== RECORDED DATA ==
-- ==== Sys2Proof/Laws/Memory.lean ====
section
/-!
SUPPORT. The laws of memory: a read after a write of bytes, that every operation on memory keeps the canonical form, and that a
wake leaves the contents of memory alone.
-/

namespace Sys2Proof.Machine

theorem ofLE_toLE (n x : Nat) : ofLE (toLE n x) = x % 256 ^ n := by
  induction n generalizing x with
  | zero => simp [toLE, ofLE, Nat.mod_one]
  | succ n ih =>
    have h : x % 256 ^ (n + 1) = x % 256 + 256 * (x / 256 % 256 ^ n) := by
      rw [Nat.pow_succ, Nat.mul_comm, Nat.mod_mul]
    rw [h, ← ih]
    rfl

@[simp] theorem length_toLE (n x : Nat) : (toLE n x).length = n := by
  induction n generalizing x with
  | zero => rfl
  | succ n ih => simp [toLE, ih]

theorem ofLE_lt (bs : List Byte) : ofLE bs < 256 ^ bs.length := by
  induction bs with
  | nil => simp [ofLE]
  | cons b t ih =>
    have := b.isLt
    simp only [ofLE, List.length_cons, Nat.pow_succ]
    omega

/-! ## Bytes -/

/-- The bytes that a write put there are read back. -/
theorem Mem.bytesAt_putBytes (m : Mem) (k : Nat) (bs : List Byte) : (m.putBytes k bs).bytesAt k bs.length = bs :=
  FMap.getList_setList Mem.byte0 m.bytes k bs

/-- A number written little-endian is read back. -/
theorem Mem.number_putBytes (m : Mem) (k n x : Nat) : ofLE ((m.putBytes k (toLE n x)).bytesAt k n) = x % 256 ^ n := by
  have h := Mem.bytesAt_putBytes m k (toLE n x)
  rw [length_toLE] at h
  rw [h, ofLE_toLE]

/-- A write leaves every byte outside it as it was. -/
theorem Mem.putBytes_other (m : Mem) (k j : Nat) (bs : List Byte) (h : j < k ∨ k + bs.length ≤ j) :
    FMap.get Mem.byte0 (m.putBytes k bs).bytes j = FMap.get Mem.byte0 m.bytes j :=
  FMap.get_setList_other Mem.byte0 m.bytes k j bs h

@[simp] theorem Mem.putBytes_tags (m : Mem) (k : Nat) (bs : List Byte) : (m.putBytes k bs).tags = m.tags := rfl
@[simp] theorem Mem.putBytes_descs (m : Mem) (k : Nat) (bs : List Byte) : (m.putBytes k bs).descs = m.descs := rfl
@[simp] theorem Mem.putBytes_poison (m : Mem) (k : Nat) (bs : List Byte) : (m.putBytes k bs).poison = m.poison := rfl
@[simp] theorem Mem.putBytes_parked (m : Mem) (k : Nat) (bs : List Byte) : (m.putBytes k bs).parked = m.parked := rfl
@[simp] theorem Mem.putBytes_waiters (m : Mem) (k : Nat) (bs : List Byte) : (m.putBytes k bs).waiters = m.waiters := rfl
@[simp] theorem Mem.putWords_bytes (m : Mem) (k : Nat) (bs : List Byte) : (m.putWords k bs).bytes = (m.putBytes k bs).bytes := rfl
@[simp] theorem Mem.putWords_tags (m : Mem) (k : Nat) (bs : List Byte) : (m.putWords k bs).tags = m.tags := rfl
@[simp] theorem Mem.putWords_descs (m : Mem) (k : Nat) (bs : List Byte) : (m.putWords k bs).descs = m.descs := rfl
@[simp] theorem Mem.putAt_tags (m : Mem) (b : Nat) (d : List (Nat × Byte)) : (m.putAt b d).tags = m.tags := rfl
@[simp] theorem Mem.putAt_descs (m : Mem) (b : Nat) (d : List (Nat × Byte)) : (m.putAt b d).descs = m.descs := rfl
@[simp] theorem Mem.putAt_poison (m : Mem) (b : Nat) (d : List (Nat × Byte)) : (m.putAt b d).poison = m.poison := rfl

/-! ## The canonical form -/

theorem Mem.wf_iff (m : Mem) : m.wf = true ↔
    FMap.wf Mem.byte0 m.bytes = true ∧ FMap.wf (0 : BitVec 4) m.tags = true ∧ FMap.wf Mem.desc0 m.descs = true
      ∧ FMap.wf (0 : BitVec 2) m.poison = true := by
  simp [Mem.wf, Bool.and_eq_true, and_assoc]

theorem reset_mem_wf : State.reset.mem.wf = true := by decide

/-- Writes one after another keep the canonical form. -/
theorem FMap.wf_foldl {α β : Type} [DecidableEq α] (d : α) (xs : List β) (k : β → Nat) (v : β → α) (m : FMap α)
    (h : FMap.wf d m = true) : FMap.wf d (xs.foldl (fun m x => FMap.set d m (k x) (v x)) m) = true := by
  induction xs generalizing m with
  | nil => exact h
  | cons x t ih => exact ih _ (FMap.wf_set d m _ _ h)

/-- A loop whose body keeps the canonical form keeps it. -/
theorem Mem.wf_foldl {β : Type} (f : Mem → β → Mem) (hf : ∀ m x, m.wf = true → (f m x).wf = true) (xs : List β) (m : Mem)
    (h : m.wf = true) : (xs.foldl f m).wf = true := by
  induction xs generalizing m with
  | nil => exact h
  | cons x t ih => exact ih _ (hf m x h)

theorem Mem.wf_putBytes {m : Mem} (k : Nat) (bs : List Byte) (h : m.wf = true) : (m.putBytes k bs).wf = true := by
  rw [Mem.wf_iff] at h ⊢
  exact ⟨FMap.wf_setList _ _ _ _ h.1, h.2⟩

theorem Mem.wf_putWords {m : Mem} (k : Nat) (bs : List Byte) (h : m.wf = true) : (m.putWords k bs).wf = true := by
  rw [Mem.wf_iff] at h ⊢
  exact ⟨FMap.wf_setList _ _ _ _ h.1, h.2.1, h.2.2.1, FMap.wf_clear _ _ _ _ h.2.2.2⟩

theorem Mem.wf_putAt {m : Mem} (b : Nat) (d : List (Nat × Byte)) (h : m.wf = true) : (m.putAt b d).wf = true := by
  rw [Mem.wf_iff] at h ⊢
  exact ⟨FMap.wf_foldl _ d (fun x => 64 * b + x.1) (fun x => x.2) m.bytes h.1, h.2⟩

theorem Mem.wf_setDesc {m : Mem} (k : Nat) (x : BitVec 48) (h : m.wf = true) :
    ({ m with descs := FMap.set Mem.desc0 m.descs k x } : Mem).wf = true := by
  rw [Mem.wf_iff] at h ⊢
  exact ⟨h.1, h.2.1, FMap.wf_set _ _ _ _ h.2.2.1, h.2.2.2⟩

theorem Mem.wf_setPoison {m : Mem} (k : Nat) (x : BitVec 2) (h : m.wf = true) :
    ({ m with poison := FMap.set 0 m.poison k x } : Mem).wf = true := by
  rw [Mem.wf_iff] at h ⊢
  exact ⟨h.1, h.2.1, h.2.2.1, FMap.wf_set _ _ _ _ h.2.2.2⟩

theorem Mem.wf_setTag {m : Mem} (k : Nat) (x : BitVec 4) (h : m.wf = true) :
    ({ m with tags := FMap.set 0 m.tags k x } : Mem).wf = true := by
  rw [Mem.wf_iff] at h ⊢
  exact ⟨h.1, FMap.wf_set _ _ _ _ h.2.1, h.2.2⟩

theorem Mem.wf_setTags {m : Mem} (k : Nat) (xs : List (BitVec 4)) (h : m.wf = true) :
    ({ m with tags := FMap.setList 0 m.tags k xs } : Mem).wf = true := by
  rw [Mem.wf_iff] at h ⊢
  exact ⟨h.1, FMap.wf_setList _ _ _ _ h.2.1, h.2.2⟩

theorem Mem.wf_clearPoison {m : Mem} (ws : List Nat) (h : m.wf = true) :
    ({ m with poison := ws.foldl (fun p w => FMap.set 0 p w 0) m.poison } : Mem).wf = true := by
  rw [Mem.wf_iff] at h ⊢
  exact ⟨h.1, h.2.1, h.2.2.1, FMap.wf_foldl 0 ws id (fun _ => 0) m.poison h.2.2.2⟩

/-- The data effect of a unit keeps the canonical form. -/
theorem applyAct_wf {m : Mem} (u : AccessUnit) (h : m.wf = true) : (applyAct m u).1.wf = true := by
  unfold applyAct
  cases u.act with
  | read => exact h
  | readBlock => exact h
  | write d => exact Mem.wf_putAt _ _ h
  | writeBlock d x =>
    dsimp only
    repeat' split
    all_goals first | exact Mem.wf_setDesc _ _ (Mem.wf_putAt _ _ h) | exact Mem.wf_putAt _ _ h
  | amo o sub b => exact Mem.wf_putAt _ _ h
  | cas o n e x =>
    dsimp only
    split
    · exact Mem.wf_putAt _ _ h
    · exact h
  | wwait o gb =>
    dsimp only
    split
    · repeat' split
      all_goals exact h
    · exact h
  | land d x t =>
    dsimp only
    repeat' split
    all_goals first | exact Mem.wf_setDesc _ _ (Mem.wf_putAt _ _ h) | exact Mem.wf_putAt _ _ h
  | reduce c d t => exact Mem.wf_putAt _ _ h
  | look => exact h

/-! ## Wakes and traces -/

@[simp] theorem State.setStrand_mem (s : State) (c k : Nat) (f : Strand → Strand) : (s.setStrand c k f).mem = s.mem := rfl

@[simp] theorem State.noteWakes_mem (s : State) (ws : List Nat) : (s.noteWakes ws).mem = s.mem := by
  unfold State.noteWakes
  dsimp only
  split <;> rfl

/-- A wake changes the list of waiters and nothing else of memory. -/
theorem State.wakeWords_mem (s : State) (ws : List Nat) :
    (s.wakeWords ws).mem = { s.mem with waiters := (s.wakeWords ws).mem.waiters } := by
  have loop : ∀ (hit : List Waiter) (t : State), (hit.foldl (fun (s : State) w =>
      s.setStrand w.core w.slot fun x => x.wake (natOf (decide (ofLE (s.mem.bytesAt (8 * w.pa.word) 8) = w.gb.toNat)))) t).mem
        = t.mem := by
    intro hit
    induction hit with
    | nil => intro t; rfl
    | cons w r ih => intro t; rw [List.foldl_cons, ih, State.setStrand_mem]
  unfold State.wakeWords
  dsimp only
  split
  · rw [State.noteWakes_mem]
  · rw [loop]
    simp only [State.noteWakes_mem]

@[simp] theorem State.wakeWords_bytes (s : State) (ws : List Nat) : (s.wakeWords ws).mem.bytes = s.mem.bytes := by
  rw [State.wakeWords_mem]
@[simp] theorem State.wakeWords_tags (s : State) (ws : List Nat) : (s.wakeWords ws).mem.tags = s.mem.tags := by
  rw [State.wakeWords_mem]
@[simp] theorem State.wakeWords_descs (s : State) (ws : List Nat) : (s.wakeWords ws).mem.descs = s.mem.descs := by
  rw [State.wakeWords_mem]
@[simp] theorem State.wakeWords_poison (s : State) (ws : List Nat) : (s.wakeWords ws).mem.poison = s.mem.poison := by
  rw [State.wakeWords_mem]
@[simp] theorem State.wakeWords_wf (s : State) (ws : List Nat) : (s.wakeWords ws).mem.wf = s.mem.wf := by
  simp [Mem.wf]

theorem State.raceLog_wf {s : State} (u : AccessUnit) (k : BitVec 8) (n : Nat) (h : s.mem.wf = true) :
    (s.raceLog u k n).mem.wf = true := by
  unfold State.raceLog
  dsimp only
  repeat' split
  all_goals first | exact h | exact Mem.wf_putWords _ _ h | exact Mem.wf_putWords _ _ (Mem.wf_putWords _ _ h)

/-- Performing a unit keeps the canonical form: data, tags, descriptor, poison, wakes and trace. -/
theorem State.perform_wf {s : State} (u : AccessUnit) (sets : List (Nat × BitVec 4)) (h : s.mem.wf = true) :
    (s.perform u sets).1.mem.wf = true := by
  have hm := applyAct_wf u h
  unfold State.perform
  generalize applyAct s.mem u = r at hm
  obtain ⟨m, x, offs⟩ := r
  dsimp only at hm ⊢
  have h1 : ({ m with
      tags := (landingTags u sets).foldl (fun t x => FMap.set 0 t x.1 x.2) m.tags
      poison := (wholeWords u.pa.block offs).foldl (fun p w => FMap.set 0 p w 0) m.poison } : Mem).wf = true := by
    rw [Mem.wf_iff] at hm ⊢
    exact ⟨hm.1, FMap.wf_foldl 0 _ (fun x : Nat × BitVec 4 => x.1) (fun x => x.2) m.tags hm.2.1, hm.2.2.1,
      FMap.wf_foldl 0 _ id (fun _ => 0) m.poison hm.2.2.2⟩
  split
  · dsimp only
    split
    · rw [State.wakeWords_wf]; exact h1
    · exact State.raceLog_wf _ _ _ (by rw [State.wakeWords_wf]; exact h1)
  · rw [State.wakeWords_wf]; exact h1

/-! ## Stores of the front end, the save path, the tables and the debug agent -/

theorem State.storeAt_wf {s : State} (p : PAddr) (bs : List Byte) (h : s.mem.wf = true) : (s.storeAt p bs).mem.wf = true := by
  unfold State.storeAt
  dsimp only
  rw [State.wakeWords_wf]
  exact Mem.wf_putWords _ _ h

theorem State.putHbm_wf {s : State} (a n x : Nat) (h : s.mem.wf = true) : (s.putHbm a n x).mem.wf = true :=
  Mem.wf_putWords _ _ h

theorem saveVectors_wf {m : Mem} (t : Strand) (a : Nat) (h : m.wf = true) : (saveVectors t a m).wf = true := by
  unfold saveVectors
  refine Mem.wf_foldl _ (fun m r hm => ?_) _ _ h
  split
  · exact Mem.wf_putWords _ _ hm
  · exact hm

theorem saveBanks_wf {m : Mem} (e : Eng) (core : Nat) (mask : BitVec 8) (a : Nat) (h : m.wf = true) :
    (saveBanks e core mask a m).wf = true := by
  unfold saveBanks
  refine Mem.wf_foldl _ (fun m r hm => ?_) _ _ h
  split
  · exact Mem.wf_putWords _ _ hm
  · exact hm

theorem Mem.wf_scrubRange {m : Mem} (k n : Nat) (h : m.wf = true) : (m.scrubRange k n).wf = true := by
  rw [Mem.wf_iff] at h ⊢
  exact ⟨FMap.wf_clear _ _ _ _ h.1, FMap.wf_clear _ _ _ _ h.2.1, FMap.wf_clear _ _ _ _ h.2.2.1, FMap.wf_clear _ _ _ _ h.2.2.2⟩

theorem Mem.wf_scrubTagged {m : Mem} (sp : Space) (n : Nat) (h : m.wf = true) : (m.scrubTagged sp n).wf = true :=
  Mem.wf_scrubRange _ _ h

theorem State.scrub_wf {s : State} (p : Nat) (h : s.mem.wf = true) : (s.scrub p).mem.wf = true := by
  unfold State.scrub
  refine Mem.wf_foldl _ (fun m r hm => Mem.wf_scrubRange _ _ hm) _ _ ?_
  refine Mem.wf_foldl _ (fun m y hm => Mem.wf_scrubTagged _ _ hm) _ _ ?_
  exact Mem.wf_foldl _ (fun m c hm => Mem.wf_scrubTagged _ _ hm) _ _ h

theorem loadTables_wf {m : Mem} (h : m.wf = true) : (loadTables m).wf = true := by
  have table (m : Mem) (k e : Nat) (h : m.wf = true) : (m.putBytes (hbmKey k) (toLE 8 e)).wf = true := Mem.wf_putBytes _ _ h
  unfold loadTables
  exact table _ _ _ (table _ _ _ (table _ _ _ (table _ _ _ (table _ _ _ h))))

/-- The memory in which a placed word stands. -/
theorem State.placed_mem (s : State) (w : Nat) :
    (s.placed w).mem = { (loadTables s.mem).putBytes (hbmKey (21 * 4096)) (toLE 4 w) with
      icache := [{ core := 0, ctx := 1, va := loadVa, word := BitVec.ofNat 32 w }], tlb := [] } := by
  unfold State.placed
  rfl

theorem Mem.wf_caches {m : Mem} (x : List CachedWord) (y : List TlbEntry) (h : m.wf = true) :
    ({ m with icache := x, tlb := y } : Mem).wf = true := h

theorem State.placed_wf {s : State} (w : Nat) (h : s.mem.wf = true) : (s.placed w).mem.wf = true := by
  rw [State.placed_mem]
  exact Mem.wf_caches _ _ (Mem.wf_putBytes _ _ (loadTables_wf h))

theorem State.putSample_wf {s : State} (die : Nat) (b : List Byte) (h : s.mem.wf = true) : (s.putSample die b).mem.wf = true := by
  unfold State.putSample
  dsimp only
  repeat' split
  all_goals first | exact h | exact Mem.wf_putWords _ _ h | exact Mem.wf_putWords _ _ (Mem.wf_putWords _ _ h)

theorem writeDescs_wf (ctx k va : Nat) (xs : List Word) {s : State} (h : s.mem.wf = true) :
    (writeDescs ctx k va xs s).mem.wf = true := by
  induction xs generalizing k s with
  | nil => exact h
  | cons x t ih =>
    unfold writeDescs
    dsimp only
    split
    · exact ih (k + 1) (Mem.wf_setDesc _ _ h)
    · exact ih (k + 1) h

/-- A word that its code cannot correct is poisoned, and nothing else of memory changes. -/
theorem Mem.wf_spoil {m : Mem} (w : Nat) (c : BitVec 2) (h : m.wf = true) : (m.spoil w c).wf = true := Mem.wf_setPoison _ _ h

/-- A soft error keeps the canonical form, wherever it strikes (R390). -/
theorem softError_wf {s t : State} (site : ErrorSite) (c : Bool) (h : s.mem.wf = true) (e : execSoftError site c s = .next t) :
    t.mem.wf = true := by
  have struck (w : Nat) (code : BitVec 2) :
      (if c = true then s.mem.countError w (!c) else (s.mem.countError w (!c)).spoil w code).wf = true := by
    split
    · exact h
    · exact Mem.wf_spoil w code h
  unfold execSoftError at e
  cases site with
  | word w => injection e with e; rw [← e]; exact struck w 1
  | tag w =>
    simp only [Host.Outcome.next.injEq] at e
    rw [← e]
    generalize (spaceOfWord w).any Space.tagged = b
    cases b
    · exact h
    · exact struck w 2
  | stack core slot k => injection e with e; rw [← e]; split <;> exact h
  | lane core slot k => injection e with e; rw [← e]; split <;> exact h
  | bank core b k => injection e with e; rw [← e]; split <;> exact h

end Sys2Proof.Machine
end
===
== RECORDED DATA ==
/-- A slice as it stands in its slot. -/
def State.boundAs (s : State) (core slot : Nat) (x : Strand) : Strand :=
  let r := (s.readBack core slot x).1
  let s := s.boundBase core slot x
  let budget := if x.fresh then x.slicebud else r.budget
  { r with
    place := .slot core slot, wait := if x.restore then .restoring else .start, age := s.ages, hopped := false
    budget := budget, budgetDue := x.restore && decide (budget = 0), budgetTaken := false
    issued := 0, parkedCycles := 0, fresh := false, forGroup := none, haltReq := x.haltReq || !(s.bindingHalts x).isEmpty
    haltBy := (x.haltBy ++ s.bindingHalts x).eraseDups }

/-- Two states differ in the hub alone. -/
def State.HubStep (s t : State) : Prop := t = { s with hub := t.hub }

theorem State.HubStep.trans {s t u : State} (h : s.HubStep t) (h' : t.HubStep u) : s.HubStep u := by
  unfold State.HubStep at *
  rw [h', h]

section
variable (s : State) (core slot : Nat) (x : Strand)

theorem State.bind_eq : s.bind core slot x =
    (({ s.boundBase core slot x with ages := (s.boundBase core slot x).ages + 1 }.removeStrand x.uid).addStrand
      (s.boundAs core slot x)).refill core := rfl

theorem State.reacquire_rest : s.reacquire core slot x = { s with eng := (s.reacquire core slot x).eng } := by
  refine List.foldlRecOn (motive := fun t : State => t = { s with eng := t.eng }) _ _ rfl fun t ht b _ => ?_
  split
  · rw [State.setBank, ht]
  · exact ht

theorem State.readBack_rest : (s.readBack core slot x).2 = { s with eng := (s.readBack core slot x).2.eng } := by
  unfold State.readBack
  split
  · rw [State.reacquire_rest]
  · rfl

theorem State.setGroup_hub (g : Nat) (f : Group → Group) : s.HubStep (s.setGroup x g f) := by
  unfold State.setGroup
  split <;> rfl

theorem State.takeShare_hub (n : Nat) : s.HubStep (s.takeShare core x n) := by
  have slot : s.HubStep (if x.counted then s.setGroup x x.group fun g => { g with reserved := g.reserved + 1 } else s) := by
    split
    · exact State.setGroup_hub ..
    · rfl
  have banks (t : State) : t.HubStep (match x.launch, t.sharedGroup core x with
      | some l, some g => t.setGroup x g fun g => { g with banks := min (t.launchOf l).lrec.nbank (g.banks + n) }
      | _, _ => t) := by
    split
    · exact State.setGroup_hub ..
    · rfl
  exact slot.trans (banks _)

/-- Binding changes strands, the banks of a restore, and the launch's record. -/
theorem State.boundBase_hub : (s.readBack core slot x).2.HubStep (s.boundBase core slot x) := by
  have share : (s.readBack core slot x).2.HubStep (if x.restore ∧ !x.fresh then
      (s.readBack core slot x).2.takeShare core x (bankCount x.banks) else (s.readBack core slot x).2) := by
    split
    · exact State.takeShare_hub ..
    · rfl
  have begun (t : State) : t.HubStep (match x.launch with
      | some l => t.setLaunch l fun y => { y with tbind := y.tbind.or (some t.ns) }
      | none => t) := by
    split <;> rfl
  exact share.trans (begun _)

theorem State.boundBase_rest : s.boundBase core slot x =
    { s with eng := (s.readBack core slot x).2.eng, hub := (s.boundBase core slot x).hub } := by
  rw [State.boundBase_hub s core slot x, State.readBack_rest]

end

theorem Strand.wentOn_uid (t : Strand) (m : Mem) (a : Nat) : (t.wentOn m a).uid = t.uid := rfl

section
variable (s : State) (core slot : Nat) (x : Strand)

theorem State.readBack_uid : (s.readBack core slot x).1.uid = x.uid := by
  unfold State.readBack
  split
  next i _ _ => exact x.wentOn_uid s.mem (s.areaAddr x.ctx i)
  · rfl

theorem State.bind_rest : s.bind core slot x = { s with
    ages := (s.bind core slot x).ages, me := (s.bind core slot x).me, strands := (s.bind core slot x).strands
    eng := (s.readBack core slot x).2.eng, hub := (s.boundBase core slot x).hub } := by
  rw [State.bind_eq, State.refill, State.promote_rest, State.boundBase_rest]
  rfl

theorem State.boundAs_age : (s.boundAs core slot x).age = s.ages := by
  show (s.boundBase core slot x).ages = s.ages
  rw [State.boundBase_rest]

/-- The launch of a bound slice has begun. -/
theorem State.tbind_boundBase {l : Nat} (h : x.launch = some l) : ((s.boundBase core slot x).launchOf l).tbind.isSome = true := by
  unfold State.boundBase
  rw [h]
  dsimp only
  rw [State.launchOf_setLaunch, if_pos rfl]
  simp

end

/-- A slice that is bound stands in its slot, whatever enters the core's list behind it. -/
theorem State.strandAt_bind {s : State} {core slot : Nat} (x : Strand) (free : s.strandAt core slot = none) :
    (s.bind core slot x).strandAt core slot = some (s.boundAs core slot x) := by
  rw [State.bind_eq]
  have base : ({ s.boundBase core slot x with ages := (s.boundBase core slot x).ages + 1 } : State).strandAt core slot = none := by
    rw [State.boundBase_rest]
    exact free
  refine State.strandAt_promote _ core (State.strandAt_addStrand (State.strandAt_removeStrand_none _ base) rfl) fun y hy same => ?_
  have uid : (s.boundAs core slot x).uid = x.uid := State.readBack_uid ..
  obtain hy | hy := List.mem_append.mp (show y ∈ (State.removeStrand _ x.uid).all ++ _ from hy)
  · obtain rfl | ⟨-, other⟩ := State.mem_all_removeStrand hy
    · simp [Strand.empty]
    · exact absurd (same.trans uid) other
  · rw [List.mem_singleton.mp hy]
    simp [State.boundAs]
===
> _WORK ITEM_
Once the line with "-- ==== Sys2Proof/Laws/Memory.lean" is found in the records above, print exactly that line and every line after it through the line with "namespace Sys2Proof.Machine".

> _SOLVED EXERCISE_
-- ==== Sys2Proof/Laws/Memory.lean ====
section
/-!
SUPPORT. The laws of memory: a read after a write of bytes, that every operation on memory keeps the canonical form, and that a
wake leaves the contents of memory alone.
-/

namespace Sys2Proof.Machine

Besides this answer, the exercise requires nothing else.